“On the general subject matter,” Rogers began, “I believe in the value of congressional investigations.... I think they have contributed a great deal to the success of our country, and I think that the executive branch of the Government has the responsibility to make the information available to congressional committees to the fullest extent that it is possible to do so.

“On the other hand,” Rogers went on, “I think that the history of the country has indicated that there are exceptions, and that those exceptions have been recognized by each administration throughout history. I do not think that there is any reason why there should be much general disagreement, and I think if we had a chance to discuss those things in detail that probably our views would be pretty much the same.”
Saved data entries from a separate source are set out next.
-- ==== Sys2Proof/Proofs/DrainBegins.lean ====
section
/-!
PROOFS. The first phases of the drain (R294, R296, R360): what the write-back of lines keeps, the halt of a strand, the steps that
start, and the completions of P2.
-/

namespace Sys2Proof.Proofs

open Sys2Proof Sys2Proof.Machine Sys2Proof.Laws

/-! ### Writing lines back -/

theorem offLines_send (d : Dev) (m : Msg) : offLines (d.send m) = offLines d := rfl

theorem offLines_setWbUsed (d : Dev) (c g n : Nat) : offLines (d.setWbUsed c g n) = offLines d := rfl

theorem offLines_setTxn (d : Dev) (g : Nat) (x : Option Txn) : offLines (d.setTxn g x) = offLines d := rfl

theorem offLines_writeBack (d : Dev) (c g : Nat) : offLines (d.writeBack c g) = offLines d := by
  unfold Dev.writeBack
  dsimp only
  refine offLines_ite ?_ (offLines_checkLine _ _ _ _)
  exact (offLines_send _ _).trans ((offLines_trackSent _ _ _).trans ((offLines_setWbUsed _ _ _ _).trans ((offLines_setLine _ _ _ _).trans
    (offLines_checkLine _ _ _ _))))

theorem offLines_sweep (d : Dev) (c : Nat) : offLines (d.sweep c) = offLines d := by
  unfold Dev.sweep
  dsimp only
  rw [offLines_setTracker]
  exact offLines_foldl _ (fun d e => offLines_ite (offLines_writeBack _ _ _) rfl) _ _

theorem offLines_closeBank (d : Dev) (c : Nat) : offLines (d.closeBank c) = offLines d := by
  unfold Dev.closeBank
  exact offLines_ite rfl ((offLines_sweep _ _).trans (offLines_setTracker _ _ _))

theorem offLines_keepDirty (d : Dev) (g key : Nat) (l : Line) (p : Bool) (a : Option Agent) :
    offLines (d.keepDirty g key l p a) = offLines d := by
  obtain ⟨b, w, h⟩ := keepDirty_dir d g key l p a
  rcases h with ⟨h, -⟩ | h
  · exact offLines_of_atHome h
  · exact (offLines_of_atHome h).trans (offLines_setDir _ _ _)

theorem offLines_closeTxn (d : Dev) (g : Nat) : offLines (d.closeTxn g) = offLines d := by
  rw [closeTxn_eq, offLines_setDir, offLines_setTxn]

theorem offLines_dropPtr (d : Dev) (g : Nat) (a : Agent) : offLines (d.dropPtr g a) = offLines d := by
  unfold Dev.dropPtr
  dsimp only
  exact offLines_ite rfl (offLines_ite (offLines_setDir _ _ _) (offLines_setDir _ _ _))

theorem offLines_flushLine (d : Dev) (c g : Nat) : offLines (d.flushLine c g) = offLines d := by
  unfold Dev.flushLine
  dsimp only
  have hd : offLines ((d.checkLine c g allWords).dropLine c g) = offLines d := (offLines_setLine _ _ _ _).trans (offLines_checkLine _ _ _ _)
  refine offLines_ite (offLines_checkLine _ _ _ _) (offLines_ite ?_ (offLines_ite ?_ ((offLines_dropPtr _ _ _).trans hd)))
  · exact (offLines_closeTxn _ _).trans ((offLines_keepDirty _ _ _ _ _ _).trans ((offLines_setDir _ _ _).trans ((offLines_trackSent _ _ _).trans hd)))
  · exact (offLines_closeTxn _ _).trans ((offLines_of_atHome (atHome_keepClean _ _ _ _ _)).trans ((offLines_dropPtr _ _ _).trans hd))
Senator Kefauver asked Rogers about the use of “executive privilege” by officials of the so-called independent regulatory agencies.
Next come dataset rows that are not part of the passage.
theorem restart_calm (d : Dev) (kind : Nat) (p : PowerUpIn) : ∃ x e, stores x = stores (emptied d kind) ∧
    calm (chained x kind p) e ∧ d.restart kind p = { e.setFld R.RESET_INFO_KIND kind with phase := .running } := by
  unfold Dev.restart
  extract_lets warm cold retained d1 d2 d3 d4 withdrawn d5 d6 d7 d8 d9 d10 d11 d12 d13 d14 d15 d16 d17 d18 d19 d20
  have h4 : stores d4 = stores d3 := stores_ite rfl (stores_loseSystem d3)
  have h6 : stores d6 = stores d3 := ((calm_showIntakes (calm_refl d5)).1.trans (stores_endWithdrawal d4 retained)).trans h4
  have h9 : calm (chained d6 kind p) d9 := calm_refl _
  have hl : (chained d6 kind p).llc = [] :=
    congrArg Stores.llc ((chained_stores d6 kind p).trans (h6.trans (emptied_stores d kind)))
  have h12 : calm (chained d6 kind p) d12 := calm_setFld _ (by decide) (calm_applyClocks cold (calm_checkSchema
    (calm_setFld _ (by decide) (calm_setFld _ (by decide) h9))))
  have h14 : calm (chained d6 kind p) d14 := calm_restartRetire cold retained (calm_applyRepairs (calm_ite h12 (calm_showSelfTest _ h12)))
  have h15 : calm (chained d6 kind p) d15 := calm_buildCores _ h14
  have h16 : calm (chained d6 kind p) d16 := calm_ite (calm_ite (calm_xplant [] h15) h14) (calm_buildSlices hl h15)
  have h17 : calm (chained d6 kind p) d17 := calm_ite h16 (calm_foldl _ (fun e n h => calm_setChan n _
    (calm_setFld_at (f := R.MC_STATUS_STATE) _ _ (by decide) h)) _ h16)
  have h18 : calm (chained d6 kind p) d18 := calm_provisionalMap h17
  have h19 : calm (chained d6 kind p) d19 := calm_ite h18 (calm_setReg _ (by decide) h18)
  have h20 : calm (chained d6 kind p) d20 := calm_ite h19 (calm_setReg _ (by decide) h19)
  exact ⟨d6, d20, h6, h20, rfl⟩

/-- A restart empties the caches, loses DRAM but on a retained resume, and takes its identity and frame from the power-up. -/
theorem restart_spec (d : Dev) (kind : Nat) (p : PowerUpIn) : ∃ e,
    d.restart kind p = { e.setFld R.RESET_INFO_KIND kind with phase := .running } ∧
    stores e = ⟨if kind == 4 then d.dram else [], d.peat, [], [], [], [], []⟩ ∧
    (kind ≠ 3 → (p.socketId < 8 → e.self = p.socketId) ∧ e.frame = if kind < 3 then 0 else p.startFrame) := by
  obtain ⟨x, e, hx, ⟨hs, hr⟩, he⟩ := restart_calm d kind p
  refine ⟨e, he, hs.trans ((chained_stores x kind p).trans (hx.trans (emptied_stores d kind))), fun hk => ?_⟩
  obtain ⟨h1, h2⟩ := chained_identity x p hk
  exact ⟨fun h => (congrArg (Field.get R.IDENT_SOCKET_ID) (hr _ (by decide))).trans (h1 h), (hr _ (by decide)).trans h2⟩

/-! ### The boots -/

/-- A device that runs after a restart of a kind. -/
structure Restarted (d : Dev) (kind : Nat) (p : PowerUpIn) (e : Dev) : Prop where
  runs : e.phase = .running
  ofKind : e.fld R.RESET_INFO_KIND = kind
  holds : stores e = ⟨if kind == 4 then d.dram else [], d.peat, [], [], [], [], []⟩
  named : kind ≠ 3 → p.socketId < 8 → e.self = p.socketId
  framed : kind ≠ 3 → e.frame = if kind < 3 then 0 else p.startFrame

theorem restarted (d : Dev) {kind : Nat} (hk : kind < 8) (p : PowerUpIn) : Restarted d kind p (d.restart kind p) := by
  obtain ⟨e, he, hs, hi⟩ := restart_spec d kind p
  rw [he]
  refine ⟨rfl, fld_setFld_lt e (f := R.RESET_INFO_KIND) (by decide) hk, (stores_setFld e R.RESET_INFO_KIND kind).trans hs, fun h3 h8 => ?_, fun h3 => ?_⟩
  · exact (fld_setFld_reg e R.RESET_INFO_KIND R.IDENT_SOCKET_ID kind (by decide)).trans ((hi h3).1 h8)
  · exact (reg_setFld_other e R.RESET_INFO_KIND kind _ (by decide)).trans (hi h3).2

theorem Restarted.setFld {d e : Dev} {kind : Nat} {p : PowerUpIn} (h : Restarted d kind p e) {f : Field} (x : Nat)
    (hk : f.reg ≠ 0 ∧ f.reg ≠ 8) (hr : f.reg ≠ R.RESET_INFO_KIND.reg ∨
      (f.lo + f.width ≤ 64 ∧ R.RESET_INFO_KIND.lo + R.RESET_INFO_KIND.width ≤ f.lo)) : Restarted d kind p (e.setFld f x) := by
  refine ⟨(of_bare (·.phase) (fun _ => rfl) (bare_setFld e f x)).trans h.runs, ?_, (stores_setFld e f x).trans h.holds,
    fun h3 h8 => (fld_setFld_reg e f _ x (Ne.symm hk.1)).trans (h.named h3 h8), fun h3 => (reg_setFld_other e f x _ (Ne.symm hk.2)).trans (h.framed h3)⟩
  refine Eq.trans ?_ h.ofKind
  rcases hr with hr | ⟨h1, h2⟩
  · exact fld_setFld_reg e f _ x (Ne.symm hr)
  · exact fld_setFld_apart e f _ x h1 (.inl h2)

theorem Restarted.setReg {d e : Dev} {kind : Nat} {p : PowerUpIn} (h : Restarted d kind p e) {off : Nat} (v : Word)
    (h0 : off ≠ 0) (h8 : off ≠ 8) (hr : off ≠ R.RESET_INFO_KIND.reg) : Restarted d kind p (e.setReg off v) :=
  have other {f : Field} (hf : f.reg ≠ off) : (e.setReg off v).fld f = e.fld f := congrArg f.get (reg_setReg_other _ _ _ _ hf)
  ⟨(of_bare (·.phase) (fun _ => rfl) (bare_setReg e off v)).trans h.runs, (other (Ne.symm hr)).trans h.ofKind,
    (stores_setReg e off v).trans h.holds, fun h3 hs => (other (Ne.symm h0)).trans (h.named h3 hs),
    fun h3 => (reg_setReg_other e off _ v (Ne.symm h8)).trans (h.framed h3)⟩

/-- Strand 0 of the boot core starts at H at a vector, and every other is parked at its Cold state. -/
theorem release_strands (s : State) (vec : Word) : ((s.release vec).dev.coreThere 0 = true → (s.release vec).strand 0 = { Strand.reset with
      pc := vec &&& ~~~3#64
      parked := false }) ∧ ∀ g, g ≠ 0 → (s.release vec).strand g = Strand.reset := by
  have hs : (s.release vec).strands = if s.dev.coreThere 0 then [(0, { Strand.reset with pc := align4 vec, parked := false })] else [] := rfl
  have hd : (s.release vec).dev = s.dev := rfl
  unfold State.strand
  rw [hs, hd]
  refine ⟨fun h => ?_, fun g hg => ?_⟩
  · rw [if_pos h, ← align4_eq_and]
    rfl
  · split
    · exact if_neg hg
    · rfl

theorem booted_release {s : State} {d : Dev} {kind : Nat} {p : PowerUpIn} {vec : Word} (h : Restarted d kind p s.dev) :
    booted (s.release vec) kind vec := by
  obtain ⟨h0, hg⟩ := release_strands s vec
  have hs := h.holds
  exact ⟨h.runs, h.ofKind, congrArg Stores.l2 hs, congrArg Stores.tlb hs, congrArg Stores.mshrs hs, congrArg Stores.net hs, h0, hg⟩

end Sys2Proof.Proofs
end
“Well,” Rogers said, “I think that possibly there ought to be an even greater attempt made to give all the information to Congress possible, in those agencies.... I think you can make mistakes of judgment if you generalize too much on those things, and I think there has been a tendency to do that.

“I remember debating the subject with Russ Wiggins ... he and Mr. Clark Mollenhoff have been the leaders, and when you get down to it there is not too much in the way of fact. There has been a lot of general observation, but I would like to come up, if you do not mind, and discuss this at length with Senator Hennings’ subcommittee.”

I knew that Russ Wiggins was well informed on the specific instances of arbitrary withholding. I had tried to discuss a number of specific cases with Rogers but always found him unavailable. Additionally, Senator Hennings had found some difficulty in getting an agreement from Rogers to appear before his Judiciary subcommittee.

“I had not quite understood from your last letter,” Senator Hennings told the nominee, “that you were willing to appear before the Constitutional Rights Subcommittee. You did not say that you would not [appear], but I did not quite understand you to say that you would.”

Rogers’ nomination was confirmed by the Senate, and by the time he appeared before the Hennings subcommittee six weeks later he had become the leading spokesman for the ultimate in secrecy under the claim of “executive privilege.” Rogers claimed that the executive branch of the government could properly refuse to give Congress any document that included any advice, recommendation, or conclusion. Although the Constitution says nothing about such a right, Rogers contended that the executive branch did have an “inherent right” to refuse to give testimony or produce records. He further contended that no law of Congress could force production of such records.

This in essence was the position he presented to the Constitutional Rights Subcommittee on March 6, 1958. In addition, smiling, back-patting Bill Rogers now also claimed that the so-called independent regulatory agencies—the FCC, ICC, SEC, CAB, FTC, and FPC—could exercise “executive privilege.” Such a position at the nomination hearing might have created serious problems on his confirmation, for at that time the House Legislative Oversight Subcommittee was engaged in the probe of White House and political influence on the regulatory agencies recounted in the foregoing chapter.

At issue when Rogers testified on March 6 was the question of whether the Congress should amend the “Housekeeping Statute” (5 U.S.C. 22) by stating that this statute covering custody of records could not be used as a justification for withholding records from Congress or the public. Rogers opposed the amendment but said that if it passed, it still could not interfere with the broad right he claimed under “executive privilege.”